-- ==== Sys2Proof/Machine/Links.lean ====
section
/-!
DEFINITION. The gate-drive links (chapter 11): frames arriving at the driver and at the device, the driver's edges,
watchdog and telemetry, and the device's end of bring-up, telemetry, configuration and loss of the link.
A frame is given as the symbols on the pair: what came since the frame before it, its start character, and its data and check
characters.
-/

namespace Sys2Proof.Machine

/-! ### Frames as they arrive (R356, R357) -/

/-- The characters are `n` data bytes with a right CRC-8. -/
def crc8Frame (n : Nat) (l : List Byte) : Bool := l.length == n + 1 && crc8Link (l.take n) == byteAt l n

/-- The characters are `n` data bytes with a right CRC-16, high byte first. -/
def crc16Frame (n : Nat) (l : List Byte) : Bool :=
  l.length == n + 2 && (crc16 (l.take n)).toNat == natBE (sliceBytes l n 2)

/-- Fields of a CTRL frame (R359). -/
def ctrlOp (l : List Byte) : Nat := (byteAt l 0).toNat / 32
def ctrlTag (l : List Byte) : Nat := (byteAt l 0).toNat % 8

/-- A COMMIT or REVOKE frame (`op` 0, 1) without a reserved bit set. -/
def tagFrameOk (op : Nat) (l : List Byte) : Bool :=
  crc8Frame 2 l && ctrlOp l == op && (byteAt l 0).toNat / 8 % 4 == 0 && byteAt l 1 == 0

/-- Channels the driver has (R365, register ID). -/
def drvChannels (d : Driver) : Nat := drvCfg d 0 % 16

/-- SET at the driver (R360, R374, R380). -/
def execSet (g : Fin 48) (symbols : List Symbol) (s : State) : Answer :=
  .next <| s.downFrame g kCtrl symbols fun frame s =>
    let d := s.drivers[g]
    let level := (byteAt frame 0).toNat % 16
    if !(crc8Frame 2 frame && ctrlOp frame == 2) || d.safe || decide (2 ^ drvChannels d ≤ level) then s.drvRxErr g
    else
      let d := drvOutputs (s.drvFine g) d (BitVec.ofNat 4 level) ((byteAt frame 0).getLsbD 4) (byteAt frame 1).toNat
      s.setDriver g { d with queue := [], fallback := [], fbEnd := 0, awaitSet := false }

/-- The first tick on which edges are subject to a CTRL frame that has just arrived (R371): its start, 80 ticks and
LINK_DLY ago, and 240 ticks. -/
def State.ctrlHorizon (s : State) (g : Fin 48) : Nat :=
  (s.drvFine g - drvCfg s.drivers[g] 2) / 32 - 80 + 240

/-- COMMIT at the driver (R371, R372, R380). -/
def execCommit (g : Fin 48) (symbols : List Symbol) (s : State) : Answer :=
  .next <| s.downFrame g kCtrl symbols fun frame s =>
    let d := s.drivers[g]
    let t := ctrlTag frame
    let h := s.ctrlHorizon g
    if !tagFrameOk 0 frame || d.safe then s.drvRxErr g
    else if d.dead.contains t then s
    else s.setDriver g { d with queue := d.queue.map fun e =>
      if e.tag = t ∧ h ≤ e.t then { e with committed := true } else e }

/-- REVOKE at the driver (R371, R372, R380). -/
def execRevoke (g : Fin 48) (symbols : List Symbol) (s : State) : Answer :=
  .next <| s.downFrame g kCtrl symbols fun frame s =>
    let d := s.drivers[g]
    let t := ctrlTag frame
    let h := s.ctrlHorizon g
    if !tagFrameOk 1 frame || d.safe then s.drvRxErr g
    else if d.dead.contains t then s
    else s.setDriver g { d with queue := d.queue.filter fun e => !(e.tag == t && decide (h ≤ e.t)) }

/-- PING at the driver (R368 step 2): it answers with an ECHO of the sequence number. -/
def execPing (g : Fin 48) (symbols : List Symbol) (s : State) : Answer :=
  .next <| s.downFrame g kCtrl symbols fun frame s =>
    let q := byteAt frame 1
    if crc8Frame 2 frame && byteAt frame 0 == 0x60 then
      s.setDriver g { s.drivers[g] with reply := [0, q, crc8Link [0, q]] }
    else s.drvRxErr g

□ □ □ □ □ □ □

→ **What you are asked to do**:
If a line of the listing contains the word "byteAt", count it; then give the total and nothing else.

→ **Solution below**:
8